# WORK INSTRUCTION:
Write out exactly the lines below that run from the one containing "injected : Bool" through the one containing "structure GutterSt where", both included, with no other lines.

-- Opening Marker --

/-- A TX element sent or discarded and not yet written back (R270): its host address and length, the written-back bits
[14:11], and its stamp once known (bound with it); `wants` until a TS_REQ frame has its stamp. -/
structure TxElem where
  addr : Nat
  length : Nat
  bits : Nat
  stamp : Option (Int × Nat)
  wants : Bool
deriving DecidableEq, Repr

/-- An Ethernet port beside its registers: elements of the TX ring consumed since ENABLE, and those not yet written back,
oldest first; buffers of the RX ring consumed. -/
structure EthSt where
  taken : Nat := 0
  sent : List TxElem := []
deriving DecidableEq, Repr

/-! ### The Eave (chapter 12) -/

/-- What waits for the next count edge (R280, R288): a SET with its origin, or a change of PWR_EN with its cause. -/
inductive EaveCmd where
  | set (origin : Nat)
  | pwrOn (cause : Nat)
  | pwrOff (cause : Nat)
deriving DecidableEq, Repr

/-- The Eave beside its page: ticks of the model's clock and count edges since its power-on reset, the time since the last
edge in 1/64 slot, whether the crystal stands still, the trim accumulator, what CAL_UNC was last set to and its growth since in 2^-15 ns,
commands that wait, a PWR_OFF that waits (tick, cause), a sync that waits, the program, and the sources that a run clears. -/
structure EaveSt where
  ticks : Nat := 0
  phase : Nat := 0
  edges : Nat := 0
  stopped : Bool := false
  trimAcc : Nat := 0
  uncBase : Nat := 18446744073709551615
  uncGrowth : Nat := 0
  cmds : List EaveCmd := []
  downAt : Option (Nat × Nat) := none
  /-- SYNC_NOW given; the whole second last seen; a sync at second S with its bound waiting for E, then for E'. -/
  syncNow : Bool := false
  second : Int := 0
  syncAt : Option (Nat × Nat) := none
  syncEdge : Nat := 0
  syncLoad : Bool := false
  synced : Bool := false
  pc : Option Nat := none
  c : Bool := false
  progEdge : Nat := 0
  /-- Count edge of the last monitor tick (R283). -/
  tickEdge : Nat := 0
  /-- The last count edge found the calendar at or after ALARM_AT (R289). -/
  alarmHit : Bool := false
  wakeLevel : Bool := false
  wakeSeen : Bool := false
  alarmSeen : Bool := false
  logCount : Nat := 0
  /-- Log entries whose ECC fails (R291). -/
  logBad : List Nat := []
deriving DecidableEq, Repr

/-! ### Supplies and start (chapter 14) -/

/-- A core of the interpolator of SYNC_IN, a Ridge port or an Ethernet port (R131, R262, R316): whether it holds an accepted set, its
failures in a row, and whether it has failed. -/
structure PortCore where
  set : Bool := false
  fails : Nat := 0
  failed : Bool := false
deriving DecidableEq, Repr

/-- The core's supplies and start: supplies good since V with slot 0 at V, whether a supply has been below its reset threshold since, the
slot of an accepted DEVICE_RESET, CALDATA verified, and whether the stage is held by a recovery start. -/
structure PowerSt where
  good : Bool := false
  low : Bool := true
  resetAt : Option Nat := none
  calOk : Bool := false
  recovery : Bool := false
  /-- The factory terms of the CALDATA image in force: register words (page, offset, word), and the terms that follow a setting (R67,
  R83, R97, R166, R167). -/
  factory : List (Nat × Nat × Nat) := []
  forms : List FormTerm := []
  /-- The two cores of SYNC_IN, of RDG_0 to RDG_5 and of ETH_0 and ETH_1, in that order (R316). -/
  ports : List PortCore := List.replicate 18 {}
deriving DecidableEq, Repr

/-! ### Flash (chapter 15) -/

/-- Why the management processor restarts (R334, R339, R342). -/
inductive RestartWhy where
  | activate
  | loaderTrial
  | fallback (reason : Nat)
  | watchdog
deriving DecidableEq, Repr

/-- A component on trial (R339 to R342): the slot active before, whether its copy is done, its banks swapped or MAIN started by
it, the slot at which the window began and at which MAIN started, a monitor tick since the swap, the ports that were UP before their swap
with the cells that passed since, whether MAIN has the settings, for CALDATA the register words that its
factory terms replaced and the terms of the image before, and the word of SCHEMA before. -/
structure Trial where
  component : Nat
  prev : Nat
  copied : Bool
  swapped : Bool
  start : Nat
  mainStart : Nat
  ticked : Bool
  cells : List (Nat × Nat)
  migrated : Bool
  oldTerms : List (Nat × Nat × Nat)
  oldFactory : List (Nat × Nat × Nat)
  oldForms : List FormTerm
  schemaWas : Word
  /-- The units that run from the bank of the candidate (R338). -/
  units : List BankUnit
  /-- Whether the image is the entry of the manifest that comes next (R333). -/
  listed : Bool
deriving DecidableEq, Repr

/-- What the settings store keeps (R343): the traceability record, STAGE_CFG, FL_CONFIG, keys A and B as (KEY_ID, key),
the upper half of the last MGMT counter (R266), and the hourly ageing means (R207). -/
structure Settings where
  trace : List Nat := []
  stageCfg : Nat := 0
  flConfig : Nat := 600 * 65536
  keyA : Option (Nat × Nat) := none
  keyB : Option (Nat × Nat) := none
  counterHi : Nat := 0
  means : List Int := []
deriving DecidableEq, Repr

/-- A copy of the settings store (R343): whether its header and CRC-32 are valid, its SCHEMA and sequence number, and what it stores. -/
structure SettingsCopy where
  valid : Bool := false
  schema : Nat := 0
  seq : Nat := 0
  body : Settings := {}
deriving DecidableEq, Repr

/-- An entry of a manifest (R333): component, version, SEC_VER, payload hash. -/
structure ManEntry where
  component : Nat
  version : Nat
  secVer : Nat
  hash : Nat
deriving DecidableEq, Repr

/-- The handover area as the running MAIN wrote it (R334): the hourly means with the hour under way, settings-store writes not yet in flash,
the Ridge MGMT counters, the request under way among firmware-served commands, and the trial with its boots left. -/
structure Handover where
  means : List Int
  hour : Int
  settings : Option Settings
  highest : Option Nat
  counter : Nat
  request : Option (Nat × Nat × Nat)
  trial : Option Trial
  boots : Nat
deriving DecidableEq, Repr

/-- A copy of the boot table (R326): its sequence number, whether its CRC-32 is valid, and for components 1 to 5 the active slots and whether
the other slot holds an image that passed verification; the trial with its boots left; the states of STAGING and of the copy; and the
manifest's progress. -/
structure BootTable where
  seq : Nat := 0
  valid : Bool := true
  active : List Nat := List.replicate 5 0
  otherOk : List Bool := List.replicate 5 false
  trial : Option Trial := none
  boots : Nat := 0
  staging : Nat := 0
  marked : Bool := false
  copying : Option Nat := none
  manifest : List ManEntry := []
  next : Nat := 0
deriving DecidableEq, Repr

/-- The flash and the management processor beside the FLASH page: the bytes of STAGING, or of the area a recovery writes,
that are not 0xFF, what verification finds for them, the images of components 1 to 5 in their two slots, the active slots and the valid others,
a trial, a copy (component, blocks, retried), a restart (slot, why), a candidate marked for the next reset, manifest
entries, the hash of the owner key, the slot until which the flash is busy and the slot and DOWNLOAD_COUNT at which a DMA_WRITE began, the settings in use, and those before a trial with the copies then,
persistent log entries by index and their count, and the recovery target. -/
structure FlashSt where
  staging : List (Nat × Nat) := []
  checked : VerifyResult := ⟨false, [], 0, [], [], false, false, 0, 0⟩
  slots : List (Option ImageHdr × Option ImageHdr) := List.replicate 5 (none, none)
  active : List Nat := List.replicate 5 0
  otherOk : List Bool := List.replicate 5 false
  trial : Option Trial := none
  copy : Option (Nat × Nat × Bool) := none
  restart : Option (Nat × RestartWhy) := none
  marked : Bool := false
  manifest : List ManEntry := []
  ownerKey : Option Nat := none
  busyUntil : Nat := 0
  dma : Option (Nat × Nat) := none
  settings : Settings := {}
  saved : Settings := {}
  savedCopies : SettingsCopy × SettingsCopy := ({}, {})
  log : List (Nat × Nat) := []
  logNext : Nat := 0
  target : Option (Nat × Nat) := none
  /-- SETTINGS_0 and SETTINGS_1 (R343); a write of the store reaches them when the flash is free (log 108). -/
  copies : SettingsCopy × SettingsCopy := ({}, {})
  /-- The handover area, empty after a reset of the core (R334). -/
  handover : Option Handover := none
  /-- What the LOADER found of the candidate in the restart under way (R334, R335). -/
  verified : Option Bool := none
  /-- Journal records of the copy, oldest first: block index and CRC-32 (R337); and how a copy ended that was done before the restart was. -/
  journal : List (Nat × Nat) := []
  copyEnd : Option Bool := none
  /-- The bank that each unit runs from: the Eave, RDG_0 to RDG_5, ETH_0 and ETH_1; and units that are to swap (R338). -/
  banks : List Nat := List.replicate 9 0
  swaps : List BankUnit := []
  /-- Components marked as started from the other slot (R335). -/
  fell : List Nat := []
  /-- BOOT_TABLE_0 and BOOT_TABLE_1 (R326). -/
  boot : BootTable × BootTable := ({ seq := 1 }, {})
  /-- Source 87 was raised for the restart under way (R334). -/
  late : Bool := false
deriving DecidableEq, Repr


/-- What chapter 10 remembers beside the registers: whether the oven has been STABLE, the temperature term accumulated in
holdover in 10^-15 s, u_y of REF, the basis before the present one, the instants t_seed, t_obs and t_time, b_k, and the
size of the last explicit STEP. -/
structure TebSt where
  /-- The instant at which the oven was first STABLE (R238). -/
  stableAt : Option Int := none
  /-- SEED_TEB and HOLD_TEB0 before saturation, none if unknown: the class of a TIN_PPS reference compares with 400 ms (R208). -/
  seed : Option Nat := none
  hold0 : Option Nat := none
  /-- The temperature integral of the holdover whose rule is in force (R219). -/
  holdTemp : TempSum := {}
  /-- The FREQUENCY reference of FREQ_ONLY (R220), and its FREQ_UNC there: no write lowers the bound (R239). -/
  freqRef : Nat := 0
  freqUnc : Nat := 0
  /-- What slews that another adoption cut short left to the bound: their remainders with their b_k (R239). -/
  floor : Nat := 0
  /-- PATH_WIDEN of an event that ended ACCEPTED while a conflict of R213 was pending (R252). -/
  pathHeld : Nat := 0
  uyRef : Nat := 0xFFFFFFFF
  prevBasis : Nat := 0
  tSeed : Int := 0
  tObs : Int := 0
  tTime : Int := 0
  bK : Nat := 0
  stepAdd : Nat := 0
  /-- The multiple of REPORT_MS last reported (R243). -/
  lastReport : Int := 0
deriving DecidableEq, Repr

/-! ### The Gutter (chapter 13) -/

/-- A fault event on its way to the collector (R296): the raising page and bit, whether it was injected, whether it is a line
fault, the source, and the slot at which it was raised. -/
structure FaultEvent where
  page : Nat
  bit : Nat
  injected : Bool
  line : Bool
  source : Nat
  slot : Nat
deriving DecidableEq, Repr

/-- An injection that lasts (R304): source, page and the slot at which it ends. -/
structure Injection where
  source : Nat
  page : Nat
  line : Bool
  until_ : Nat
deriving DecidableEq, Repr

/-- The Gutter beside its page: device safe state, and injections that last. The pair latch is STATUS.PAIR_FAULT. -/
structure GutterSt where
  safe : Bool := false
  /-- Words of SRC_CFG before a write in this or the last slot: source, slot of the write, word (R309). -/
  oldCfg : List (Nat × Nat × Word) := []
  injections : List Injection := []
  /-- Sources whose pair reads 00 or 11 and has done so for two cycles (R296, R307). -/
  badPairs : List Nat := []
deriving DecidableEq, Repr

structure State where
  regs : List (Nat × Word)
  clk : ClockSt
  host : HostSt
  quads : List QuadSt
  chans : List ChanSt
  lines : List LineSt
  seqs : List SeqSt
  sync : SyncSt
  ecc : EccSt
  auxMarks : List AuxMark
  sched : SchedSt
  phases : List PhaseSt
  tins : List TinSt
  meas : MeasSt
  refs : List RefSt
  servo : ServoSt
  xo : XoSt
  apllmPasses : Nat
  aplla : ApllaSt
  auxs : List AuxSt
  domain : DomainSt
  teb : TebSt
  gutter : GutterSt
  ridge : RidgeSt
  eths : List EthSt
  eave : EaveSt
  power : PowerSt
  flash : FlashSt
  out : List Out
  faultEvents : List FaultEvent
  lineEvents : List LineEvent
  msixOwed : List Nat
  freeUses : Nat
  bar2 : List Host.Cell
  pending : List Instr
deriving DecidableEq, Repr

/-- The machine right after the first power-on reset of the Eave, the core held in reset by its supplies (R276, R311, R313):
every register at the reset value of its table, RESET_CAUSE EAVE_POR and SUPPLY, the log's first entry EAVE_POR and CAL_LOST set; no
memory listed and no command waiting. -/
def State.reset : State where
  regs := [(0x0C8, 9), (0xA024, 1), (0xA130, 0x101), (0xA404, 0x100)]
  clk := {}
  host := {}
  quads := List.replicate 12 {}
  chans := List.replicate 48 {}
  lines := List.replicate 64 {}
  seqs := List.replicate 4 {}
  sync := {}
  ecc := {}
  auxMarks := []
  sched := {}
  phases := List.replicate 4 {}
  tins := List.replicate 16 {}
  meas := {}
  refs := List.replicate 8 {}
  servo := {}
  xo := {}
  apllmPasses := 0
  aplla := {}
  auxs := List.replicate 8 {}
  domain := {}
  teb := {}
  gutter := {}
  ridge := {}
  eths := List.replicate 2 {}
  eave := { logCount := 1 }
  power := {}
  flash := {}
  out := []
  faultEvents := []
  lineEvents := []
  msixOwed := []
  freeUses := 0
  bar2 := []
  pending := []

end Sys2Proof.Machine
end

-- Closing Marker --

# SOLVED EXERCISE:
  injected : Bool
  line : Bool
  source : Nat
  slot : Nat
deriving DecidableEq, Repr

/-- An injection that lasts (R304): source, page and the slot at which it ends. -/
structure Injection where
  source : Nat
  page : Nat
  line : Bool
  until_ : Nat
deriving DecidableEq, Repr

/-- The Gutter beside its page: device safe state, and injections that last. The pair latch is STATUS.PAIR_FAULT. -/
structure GutterSt where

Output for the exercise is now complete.